- PROMPT -
Somewhere below are a line with "result := fun _ => hres" and a later line with "address (R24 c). -/". Output exactly those lines and all lines between them.

[SUPPLIED MATERIAL]

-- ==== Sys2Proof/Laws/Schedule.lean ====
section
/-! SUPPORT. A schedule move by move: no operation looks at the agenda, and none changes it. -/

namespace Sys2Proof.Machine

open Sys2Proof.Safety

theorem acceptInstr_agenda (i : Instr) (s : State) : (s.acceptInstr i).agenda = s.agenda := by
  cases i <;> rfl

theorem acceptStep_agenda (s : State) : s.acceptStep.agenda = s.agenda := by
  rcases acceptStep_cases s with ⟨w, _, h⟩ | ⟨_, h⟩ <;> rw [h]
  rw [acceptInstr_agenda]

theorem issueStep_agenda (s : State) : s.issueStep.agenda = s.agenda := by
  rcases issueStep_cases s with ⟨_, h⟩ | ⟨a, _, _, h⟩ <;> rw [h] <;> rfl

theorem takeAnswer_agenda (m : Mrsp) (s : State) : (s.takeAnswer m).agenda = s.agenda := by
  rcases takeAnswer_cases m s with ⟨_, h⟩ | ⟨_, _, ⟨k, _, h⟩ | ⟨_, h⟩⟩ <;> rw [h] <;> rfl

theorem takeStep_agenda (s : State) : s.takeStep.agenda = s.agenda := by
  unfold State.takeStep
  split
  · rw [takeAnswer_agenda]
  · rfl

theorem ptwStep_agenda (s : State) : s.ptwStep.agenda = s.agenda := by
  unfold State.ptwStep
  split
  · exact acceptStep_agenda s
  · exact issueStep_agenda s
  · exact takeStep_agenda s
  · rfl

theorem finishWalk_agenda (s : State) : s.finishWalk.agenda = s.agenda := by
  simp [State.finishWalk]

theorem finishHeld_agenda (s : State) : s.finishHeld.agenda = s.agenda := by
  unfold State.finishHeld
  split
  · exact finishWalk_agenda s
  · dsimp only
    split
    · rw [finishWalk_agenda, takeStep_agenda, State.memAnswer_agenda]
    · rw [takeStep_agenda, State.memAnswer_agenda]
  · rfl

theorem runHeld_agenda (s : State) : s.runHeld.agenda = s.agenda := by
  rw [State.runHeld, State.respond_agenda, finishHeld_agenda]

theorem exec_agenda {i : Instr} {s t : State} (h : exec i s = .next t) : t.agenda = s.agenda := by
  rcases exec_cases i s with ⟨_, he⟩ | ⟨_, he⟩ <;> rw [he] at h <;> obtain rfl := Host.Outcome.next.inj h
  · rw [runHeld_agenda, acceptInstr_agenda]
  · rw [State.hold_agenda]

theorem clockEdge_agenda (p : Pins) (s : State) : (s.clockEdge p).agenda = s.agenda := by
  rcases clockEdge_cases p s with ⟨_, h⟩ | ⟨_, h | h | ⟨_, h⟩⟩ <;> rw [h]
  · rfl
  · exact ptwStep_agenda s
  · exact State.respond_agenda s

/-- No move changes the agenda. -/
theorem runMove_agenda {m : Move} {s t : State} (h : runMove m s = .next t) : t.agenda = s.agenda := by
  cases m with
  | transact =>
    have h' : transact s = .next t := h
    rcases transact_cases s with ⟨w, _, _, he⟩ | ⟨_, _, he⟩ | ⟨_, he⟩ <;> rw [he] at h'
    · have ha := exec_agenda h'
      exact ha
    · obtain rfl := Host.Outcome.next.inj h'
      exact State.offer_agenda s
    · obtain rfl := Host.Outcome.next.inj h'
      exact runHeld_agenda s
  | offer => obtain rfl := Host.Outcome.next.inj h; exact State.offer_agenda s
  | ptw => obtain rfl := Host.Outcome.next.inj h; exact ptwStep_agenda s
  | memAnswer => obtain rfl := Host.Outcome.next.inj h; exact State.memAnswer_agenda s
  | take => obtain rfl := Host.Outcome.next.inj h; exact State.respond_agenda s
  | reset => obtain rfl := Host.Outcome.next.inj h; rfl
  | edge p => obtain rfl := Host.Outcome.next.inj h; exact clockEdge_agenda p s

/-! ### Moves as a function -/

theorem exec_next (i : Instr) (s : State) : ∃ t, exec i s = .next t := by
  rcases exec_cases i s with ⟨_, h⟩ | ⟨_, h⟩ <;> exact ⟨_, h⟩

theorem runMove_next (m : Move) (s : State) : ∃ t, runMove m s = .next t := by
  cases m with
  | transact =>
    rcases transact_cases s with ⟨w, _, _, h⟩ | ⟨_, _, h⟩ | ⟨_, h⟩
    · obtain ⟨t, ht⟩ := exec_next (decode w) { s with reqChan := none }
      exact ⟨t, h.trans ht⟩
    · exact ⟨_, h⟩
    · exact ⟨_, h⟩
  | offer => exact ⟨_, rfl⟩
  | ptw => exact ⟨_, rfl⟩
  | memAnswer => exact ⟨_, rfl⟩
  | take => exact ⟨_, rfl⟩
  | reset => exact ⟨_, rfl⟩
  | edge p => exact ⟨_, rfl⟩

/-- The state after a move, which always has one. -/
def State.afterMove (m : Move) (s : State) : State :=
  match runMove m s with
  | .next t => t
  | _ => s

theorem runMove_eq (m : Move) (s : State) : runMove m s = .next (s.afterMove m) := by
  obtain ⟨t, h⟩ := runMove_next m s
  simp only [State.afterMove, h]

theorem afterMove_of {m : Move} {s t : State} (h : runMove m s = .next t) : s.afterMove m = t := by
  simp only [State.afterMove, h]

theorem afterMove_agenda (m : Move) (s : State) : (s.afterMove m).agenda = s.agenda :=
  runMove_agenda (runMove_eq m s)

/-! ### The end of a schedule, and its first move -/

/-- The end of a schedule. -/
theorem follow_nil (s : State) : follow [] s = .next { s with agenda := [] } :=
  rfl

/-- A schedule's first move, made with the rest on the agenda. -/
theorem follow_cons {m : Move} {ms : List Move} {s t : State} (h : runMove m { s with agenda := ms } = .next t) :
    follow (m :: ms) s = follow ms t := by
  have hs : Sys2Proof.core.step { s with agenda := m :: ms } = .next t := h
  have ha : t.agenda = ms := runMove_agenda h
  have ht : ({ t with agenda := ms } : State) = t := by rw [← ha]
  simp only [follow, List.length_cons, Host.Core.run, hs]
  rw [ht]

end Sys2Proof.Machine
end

[/SUPPLIED MATERIAL]
[SUPPLIED MATERIAL]

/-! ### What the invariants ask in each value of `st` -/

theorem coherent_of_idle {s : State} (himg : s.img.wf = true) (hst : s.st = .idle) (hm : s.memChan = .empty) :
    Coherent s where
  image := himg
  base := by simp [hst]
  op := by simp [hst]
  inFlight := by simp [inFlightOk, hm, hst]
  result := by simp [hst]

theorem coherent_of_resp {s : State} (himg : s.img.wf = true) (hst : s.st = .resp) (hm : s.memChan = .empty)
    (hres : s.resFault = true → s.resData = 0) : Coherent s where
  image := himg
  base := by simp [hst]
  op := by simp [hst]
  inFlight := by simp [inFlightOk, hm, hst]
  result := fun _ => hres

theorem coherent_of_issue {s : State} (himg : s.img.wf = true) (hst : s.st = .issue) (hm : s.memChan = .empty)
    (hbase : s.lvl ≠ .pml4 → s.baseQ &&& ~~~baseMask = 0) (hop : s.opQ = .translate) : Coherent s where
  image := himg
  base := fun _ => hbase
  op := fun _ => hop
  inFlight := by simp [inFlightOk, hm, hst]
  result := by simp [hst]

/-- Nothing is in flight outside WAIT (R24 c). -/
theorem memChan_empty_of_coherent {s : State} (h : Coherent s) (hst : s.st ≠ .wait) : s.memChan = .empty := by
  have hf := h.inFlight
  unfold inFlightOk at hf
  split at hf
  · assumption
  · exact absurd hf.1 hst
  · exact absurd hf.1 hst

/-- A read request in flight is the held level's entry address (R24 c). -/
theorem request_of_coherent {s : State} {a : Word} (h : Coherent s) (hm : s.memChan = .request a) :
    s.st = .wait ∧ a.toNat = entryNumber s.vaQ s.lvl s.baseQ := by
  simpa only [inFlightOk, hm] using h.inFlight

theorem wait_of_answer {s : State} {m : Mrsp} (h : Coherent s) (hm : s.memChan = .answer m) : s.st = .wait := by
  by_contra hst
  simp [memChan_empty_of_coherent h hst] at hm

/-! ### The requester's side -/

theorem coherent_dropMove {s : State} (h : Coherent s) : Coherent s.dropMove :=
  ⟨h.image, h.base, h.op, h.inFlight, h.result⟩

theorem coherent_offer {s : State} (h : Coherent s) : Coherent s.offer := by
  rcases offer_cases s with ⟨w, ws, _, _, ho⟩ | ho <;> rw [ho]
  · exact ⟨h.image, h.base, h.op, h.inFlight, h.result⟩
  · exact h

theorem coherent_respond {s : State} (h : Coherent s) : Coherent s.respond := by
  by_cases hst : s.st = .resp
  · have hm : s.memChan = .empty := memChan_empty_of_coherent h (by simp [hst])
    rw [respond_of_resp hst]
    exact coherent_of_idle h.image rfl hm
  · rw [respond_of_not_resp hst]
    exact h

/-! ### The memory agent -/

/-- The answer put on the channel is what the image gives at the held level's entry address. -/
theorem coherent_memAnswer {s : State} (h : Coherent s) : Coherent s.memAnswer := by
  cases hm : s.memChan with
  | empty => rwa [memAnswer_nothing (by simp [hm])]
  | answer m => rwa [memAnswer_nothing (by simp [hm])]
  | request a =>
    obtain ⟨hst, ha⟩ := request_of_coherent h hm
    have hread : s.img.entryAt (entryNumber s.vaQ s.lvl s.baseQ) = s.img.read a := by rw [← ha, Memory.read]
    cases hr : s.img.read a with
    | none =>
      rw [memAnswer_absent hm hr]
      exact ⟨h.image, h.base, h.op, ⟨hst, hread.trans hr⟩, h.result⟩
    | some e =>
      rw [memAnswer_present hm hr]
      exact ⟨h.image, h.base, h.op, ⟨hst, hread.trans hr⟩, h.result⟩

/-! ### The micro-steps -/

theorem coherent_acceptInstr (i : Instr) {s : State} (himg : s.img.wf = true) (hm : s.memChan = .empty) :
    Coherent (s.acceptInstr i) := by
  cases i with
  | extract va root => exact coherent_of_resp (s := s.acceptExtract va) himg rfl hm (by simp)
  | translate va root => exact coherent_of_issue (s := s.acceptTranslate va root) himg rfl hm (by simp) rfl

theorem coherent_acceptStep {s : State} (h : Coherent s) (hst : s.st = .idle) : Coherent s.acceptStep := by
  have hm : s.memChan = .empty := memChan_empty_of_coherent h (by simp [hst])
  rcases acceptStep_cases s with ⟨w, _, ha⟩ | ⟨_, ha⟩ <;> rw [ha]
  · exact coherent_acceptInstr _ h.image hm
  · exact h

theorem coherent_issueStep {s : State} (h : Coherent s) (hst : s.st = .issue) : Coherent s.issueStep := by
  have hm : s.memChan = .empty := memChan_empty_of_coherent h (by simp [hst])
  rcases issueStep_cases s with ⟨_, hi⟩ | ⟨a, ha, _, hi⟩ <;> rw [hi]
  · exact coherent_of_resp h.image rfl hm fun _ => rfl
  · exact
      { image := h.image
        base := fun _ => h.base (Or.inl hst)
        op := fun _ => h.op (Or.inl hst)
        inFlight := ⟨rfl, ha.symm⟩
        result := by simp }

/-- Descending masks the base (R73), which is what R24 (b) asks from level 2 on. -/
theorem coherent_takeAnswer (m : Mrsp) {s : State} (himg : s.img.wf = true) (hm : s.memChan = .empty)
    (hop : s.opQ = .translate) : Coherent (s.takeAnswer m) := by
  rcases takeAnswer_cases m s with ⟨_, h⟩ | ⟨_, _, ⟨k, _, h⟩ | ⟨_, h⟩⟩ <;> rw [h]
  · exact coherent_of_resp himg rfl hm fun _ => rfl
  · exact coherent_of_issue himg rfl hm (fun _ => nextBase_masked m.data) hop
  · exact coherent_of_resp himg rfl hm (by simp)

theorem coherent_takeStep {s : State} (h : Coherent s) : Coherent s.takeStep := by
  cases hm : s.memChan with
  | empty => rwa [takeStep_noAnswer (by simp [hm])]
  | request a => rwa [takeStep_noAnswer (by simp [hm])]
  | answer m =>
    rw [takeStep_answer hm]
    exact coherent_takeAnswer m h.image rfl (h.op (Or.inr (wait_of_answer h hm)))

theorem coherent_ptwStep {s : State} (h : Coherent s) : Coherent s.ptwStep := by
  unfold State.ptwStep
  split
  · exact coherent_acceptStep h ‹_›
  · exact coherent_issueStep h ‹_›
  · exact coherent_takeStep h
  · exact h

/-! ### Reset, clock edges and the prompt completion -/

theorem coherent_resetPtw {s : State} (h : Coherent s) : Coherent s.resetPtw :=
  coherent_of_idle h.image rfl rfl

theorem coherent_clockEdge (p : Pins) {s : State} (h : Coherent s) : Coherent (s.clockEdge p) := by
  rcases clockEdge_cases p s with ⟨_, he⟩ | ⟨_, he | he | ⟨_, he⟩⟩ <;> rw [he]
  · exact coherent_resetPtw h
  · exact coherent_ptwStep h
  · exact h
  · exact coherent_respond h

[/SUPPLIED MATERIAL]
[SUPPLIED MATERIAL]

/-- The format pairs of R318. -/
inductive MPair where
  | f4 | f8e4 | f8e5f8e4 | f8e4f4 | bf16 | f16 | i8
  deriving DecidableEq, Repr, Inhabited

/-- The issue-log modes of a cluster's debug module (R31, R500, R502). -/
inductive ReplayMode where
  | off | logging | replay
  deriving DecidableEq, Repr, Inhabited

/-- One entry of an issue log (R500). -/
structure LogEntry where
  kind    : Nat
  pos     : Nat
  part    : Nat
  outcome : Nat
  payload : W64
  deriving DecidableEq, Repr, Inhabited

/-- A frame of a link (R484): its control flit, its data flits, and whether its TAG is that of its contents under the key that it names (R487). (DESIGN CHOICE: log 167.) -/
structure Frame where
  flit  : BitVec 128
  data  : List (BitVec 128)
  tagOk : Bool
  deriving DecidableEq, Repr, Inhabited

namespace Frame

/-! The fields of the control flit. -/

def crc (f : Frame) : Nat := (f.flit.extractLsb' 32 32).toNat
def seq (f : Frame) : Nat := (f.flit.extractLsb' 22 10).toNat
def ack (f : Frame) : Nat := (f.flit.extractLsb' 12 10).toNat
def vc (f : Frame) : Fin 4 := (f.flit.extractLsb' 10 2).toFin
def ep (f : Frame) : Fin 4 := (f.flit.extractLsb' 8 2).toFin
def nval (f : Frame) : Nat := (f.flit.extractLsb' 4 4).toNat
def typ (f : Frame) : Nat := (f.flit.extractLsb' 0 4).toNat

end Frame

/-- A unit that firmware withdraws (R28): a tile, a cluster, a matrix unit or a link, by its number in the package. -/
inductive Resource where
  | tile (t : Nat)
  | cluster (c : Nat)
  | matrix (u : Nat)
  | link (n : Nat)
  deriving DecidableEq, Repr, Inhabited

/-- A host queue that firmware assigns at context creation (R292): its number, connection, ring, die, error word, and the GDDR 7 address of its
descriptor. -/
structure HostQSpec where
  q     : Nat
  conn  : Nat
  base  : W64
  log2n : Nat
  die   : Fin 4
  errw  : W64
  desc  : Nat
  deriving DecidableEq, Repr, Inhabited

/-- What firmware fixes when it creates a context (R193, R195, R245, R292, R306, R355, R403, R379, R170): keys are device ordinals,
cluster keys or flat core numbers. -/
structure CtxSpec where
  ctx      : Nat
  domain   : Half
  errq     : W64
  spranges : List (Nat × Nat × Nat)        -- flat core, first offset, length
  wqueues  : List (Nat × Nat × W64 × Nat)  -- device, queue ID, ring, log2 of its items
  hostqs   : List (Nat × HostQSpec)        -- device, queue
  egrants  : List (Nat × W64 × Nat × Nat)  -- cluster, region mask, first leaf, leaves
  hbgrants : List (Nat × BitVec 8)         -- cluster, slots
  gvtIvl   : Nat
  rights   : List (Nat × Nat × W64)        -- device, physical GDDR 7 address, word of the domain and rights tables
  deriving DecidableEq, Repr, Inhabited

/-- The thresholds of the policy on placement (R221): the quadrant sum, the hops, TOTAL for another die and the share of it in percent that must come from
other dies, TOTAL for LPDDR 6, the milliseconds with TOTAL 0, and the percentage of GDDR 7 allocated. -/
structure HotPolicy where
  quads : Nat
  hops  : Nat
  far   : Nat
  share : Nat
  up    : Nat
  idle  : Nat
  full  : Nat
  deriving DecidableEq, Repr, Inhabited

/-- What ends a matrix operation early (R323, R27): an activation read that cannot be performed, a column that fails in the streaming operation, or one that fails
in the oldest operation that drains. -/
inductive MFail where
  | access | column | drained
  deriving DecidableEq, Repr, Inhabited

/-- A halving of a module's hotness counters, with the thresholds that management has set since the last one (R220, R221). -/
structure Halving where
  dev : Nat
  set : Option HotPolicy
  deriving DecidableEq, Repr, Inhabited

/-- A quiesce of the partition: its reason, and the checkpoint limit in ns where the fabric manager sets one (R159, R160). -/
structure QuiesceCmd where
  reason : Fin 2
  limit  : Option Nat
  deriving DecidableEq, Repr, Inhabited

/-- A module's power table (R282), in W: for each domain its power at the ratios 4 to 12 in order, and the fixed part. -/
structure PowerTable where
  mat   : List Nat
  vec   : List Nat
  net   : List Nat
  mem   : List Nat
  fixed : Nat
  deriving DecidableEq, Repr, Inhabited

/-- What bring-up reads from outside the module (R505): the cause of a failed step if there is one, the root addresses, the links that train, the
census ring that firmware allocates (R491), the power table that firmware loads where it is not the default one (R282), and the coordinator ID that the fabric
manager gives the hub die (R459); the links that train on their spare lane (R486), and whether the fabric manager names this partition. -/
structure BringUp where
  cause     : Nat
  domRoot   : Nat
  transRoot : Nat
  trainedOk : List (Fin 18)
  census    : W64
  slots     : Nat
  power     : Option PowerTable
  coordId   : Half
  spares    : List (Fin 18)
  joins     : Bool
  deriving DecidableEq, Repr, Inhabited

[/SUPPLIED MATERIAL]

- RESPONSE TO THE TASK -
  result := fun _ => hres

theorem coherent_of_issue {s : State} (himg : s.img.wf = true) (hst : s.st = .issue) (hm : s.memChan = .empty)
    (hbase : s.lvl ≠ .pml4 → s.baseQ &&& ~~~baseMask = 0) (hop : s.opQ = .translate) : Coherent s where
  image := himg
  base := fun _ => hbase
  op := fun _ => hop
  inFlight := by simp [inFlightOk, hm, hst]
  result := by simp [hst]

/-- Nothing is in flight outside WAIT (R24 c). -/
theorem memChan_empty_of_coherent {s : State} (h : Coherent s) (hst : s.st ≠ .wait) : s.memChan = .empty := by
  have hf := h.inFlight
  unfold inFlightOk at hf
  split at hf
  · assumption
  · exact absurd hf.1 hst
  · exact absurd hf.1 hst

/-- A read request in flight is the held level's entry address (R24 c). -/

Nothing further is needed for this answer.